Le film commence par une mise en abyme. Tour à tour, Lambert Wilson, Pierre Arditi, Anne Consigny, Mathieu Amalric, Hippolyte Girardot, Michel Piccoli, Anny Duperey, Sabine Azéma sont appelés au téléphone. Un inconnu leur annonce une «sombre nouvelle»: Antoine d’Anthac, le fameux auteur dramatique, est décédé. Il a demandé dans ses dernières volontés que tous ces comédiens se rassemblent dans sa demeure.

La troupe se retrouve dans une maison vaste comme un columbarium, face à un écran de cinéma sur lequel Antoine d’Anthac (Denis Podalydès) vient prendre congé des comédiens qui ont incarné ses personnages. Il leur demande de regarder sa pièce Eurydice jouée par une troupe de jeunes comédiens.

Depuis L’année dernière à Marienbad, il y a plus de cinquante ans, Alain Resnais s’ingénie à défricher de nouvelles voies narratives. Ses films d’une intelligence supérieure traduisent une curiosité toujours en éveil. Ils mêlent le vrai et le faux, la vie et sa représentation, le roman (Hiroshima mon amour), la science (Mon Oncle d’Amérique), la chanson (On connaît la chanson) et le théâtre surtout (Mélo, Smoking/No Smoking, Pas sur la bouche…), car «ce que je cherche dans mes films, c’est une langue de théâtre, un dialogue musical qui invite les acteurs à s’éloigner d’un réalisme du quotidien pour se rapprocher d’un jeu décalé», explique le cinéaste.

A près de 90 ans (il les fêtera le 3 juin prochain), Alain Resnais s’est lancé dans une nouvelle aventure originale: l’adaptation d’Eurydice de Jean Anouilh (1942), un aggiornamento du mythe d’Orphée, mêlée à une autre pièce de l’auteur, Cher Antoine.

Comédienne en tournée, Eurydice rencontre dans un buffet de gare Orphée, violoniste. Ils tombent amoureux. Elle se fait écraser par un bus. Le mystérieux M. Henri propose à Orphée de rendre la vie à Eurydice. Cette résurrection est assortie d’une condition: ne pas regarder l’aimée jusqu’au matin.

Dans le mythe antique, Orphée va chercher Eurydice dans le royaume des ombres. Celles-ci cernent les comédiens de Vous n’avez encore rien vu: ce sont celles de tous les personnages qu’ils ont joués. Pour les introduire, Resnais emprunte au Nosferatu de Murnau le fameux carton: «Quand ils eurent passé le pont, les fantômes vinrent à leur rencontre.» Regardant de jeunes comédiens jouer Eurydice, leurs prédécesseurs sont hantés par le texte. Piccoli est le premier à donner la réplique. Tous suivent. Le split screen permet aux interprètes de différentes générations de jouer en parallèle. L’écran et la scène interagissent, le décor s’ouvre en perspective métaphysique. L’exercice est brillant.

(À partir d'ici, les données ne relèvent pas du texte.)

-- ==== Sys2Proof/Laws/Flags.lean ====
section
/-! SUPPORT. The bits of `p` after each flag write. -/

namespace Sys2Proof.Machine

/-- The eight flags stand at eight places (R16). -/
theorem flagIndex_lt (f : Flag) : flagIndex f < 8 := by cases f <;> decide

theorem flagIndex_injective {f g : Flag} (h : flagIndex f = flagIndex g) : f = g := by
  cases f <;> cases g <;> first | rfl | exact absurd h (by decide)

@[simp] theorem flagIndex_n : flagIndex .n = 7 := rfl
@[simp] theorem flagIndex_v : flagIndex .v = 6 := rfl
@[simp] theorem flagIndex_bit5 : flagIndex .bit5 = 5 := rfl
@[simp] theorem flagIndex_b : flagIndex .b = 4 := rfl
@[simp] theorem flagIndex_d : flagIndex .d = 3 := rfl
@[simp] theorem flagIndex_i : flagIndex .i = 2 := rfl
@[simp] theorem flagIndex_z : flagIndex .z = 1 := rfl
@[simp] theorem flagIndex_c : flagIndex .c = 0 := rfl

/-- A write to one bit of `p`: that bit is the value written, every other bit is as it was. -/
@[simp] theorem getLsbD_writeFlag (f : Flag) (v : Bool) (p : Byte) (k : Nat) :
    (writeFlag f v p).getLsbD k = if k = flagIndex f then v else p.getLsbD k := by
  have hf := flagIndex_lt f
  by_cases hk : k = flagIndex f
  · subst hk
    cases v <;> simp [writeFlag, flagMask, hf]
  · by_cases hk8 : k < 8
    · cases v <;> simp [writeFlag, flagMask, hk, hk8] <;> intros <;> omega
    · have h8 : 8 ≤ k := by omega
      simp [hk, BitVec.getLsbD_of_ge _ _ h8]

/-- The same for a bit within the byte. -/
@[simp] theorem getElem_writeFlag (f : Flag) (v : Bool) (p : Byte) (k : Nat) (hk : k < 8) :
    (writeFlag f v p)[k] = if k = flagIndex f then v else p[k] := by
  have h := getLsbD_writeFlag f v p k
  rwa [BitVec.getLsbD_eq_getElem hk, BitVec.getLsbD_eq_getElem hk] at h

@[simp] theorem readFlag_writeFlag_same (f : Flag) (v : Bool) (p : Byte) :
    readFlag f (writeFlag f v p) = v := by
  simp [readFlag, getLsbD_writeFlag]

theorem readFlag_writeFlag_of_ne {f g : Flag} (h : g ≠ f) (v : Bool) (p : Byte) :
    readFlag g (writeFlag f v p) = readFlag g p := by
  have : ¬ flagIndex g = flagIndex f := fun e => h (flagIndex_injective e)
  simp [readFlag, getLsbD_writeFlag, this]

/-- Every bit of `p` after `SetNZ(v)` (R79). -/
theorem getLsbD_setNZ (v : Byte) (s : State) (k : Nat) :
    (setNZ v s).p.getLsbD k
      = if k = 1 then decide (v = 0) else if k = 7 then v.getLsbD 7 else s.p.getLsbD k := by
  simp only [setNZ_p, getLsbD_writeFlag]
  rfl

/-- Every bit of `p` after a flag is cleared. -/
theorem getLsbD_clearFlag (f : Flag) (s : State) (k : Nat) :
    (clearFlag f s).p.getLsbD k = if k = flagIndex f then false else s.p.getLsbD k := by
  simp only [clearFlag_p, getLsbD_writeFlag]

/-- Every bit of `p` after ADC's flag writes (R100). -/
theorem getLsbD_adcFlags (a m : Byte) (cin : Bool) (p : Byte) (k : Nat) :
    (adcFlags a m cin p).getLsbD k
      = if k = 6 then adcOverflow a m cin
        else if k = 7 then (adcResult a m cin).getLsbD 7
        else if k = 1 then decide (adcResult a m cin = 0)
        else if k = 0 then adcCarry a m cin
        else p.getLsbD k := by
  simp only [adcFlags, getLsbD_writeFlag]
  rfl

/-- The same for a bit within the byte. -/
theorem getElem_adcFlags (a m : Byte) (cin : Bool) (p : Byte) (k : Nat) (hk : k < 8) :
    (adcFlags a m cin p)[k]
      = if k = 6 then adcOverflow a m cin
        else if k = 7 then (adcResult a m cin).getLsbD 7
        else if k = 1 then decide (adcResult a m cin = 0)
        else if k = 0 then adcCarry a m cin
        else p[k] := by
  have h := getLsbD_adcFlags a m cin p k
  rwa [BitVec.getLsbD_eq_getElem hk, BitVec.getLsbD_eq_getElem hk] at h

/-- ADC's result as a number (R100). -/
theorem toNat_adcResult (a m : Byte) (cin : Bool) :
    (adcResult a m cin).toNat = (a.toNat + m.toNat + cin.toNat) % 256 := by
  simp [adcResult, adcSum]

end Sys2Proof.Machine
end

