-- ==== Sys2Proof/Laws/Step.lean ====
section
/-! SUPPORT. What `exec` answers for each instruction, and what one step does, in the shared operations. -/

namespace Sys2Proof.Machine

/-- The state an instruction leads to, in the shared operations: the whole of what `exec` can do. -/
theorem exec_eq (i : Instr) (s : State) :
    exec i s = .next (match i with
      | .ldx addr => retire 3 (loadReg .x (readByte s addr) s)
      | .ldxim imm => retire 2 (loadReg .x imm s)
      | .stx addr => retire 3 (storeReg .x addr s)
      | .ldy addr => retire 3 (loadReg .y (readByte s addr) s)
      | .ldyim imm => retire 2 (loadReg .y imm s)
      | .sty addr => retire 3 (storeReg .y addr s)
      | .ldaim imm => retire 2 (loadReg .a imm s)
      | .adc addr => retire 3 (addWithCarry (readByte s addr) s)
      | .sta addr => retire 3 (storeReg .a addr s)
      | .cld => retire 1 (clearFlag .d s)
      | .clc => retire 1 (clearFlag .c s)
      | .rts => halt (retire 1 s)
      | .tax => retire 1 (loadReg .x s.a s)
      | .txa => retire 1 (loadReg .a s.x s)
      | .tay => retire 1 (loadReg .y s.a s)
      | .tya => retire 1 (loadReg .a s.y s)
      | .unknown _ => retire 1 s) := by
  cases i <;> rfl

theorem step_of_running {s : State} (h : s.runState = .running) : step s = exec (fetch s) s := by
  simp [step, h]

theorem step_of_halted {s : State} (h : s.runState = .halted) : step s = .next s := by
  simp [step, h]

/-! ### What the step fetches, by the byte at `pc` (R72, R73) -/

theorem fetch_none {s : State} {i : Instr} (h : entryOf (readByte s s.pc) = .none i) :
    fetch s = i := by
  simp [fetch, fetchOpcode, h]

theorem fetch_immediate8 {s : State} {mk : Byte → Instr}
    (h : entryOf (readByte s s.pc) = .immediate8 mk) : fetch s = mk (readByte s (s.pc + 1)) := by
  simp [fetch, fetchOpcode, fetchImmediate, h]

theorem fetch_absolute16 {s : State} {mk : Addr → Instr}
    (h : entryOf (readByte s s.pc) = .absolute16 mk) :
    fetch s = mk (addrOfBytes (readByte s (s.pc + 1)) (readByte s (s.pc + 2))) := by
  simp [fetch, fetchOpcode, fetchAbsolute, h]

end Sys2Proof.Machine
end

A ses comédiens fétiches (Arditi, Azéma, Wilson…), Alain Resnais adjoint de nouveaux venus (Podalydès, Amalric, Consigny), opérant sa jonction avec la génération d’Arnaud Desplechin et de Bruno Podalydès. Ce dernier sert depuis quelques années de seconde équipe à Resnais. C’est lui qui a tourné, en toute liberté, le film dans le film. Cet amateur de mécaniques étranges a introduit, dans la friche industrielle où se produit la troupe débutante, un pendule de Foucault, qui marque le passage du temps.

Malgré la vénération que l’on porte à Alain Resnais, il faut reconnaître que Vous n’avez encore rien vu s’effondre parfois sous le poids de son dispositif. Traversé de fulgurances («La mort est bonne, effroyablement bonne, elle a horreur des larmes et des souffrances»), le verbe d’Anouilh s’avère un peu vieillot. Les comédiens n’ont pas tous la même acuité. Les favoris Arditi et Azéma ont droit à la grande scène du troisième acte, la sortie des limbes. Ce n’est pas génial. Azéma halète et se pâme ridiculement. En revanche, dans de seconds rôles, Mathieu Amalric, d’une inquiétante neutralité, et Anne Consigny, d’une fébrilité inquiète, touchent au sublime.

L’ambiance funèbre, la visite au cimetière font écho à Amour de Michael Haneke, projeté hier à Cannes. Ces deux films parlent du temps qui rétrécit, des choses qui ne sont plus. Ils glacent les spectateurs en faisant sentir l’haleine du tombeau, en sonnant l’heure où les assemblées se dispersent, les rideaux tombent, les films cassent.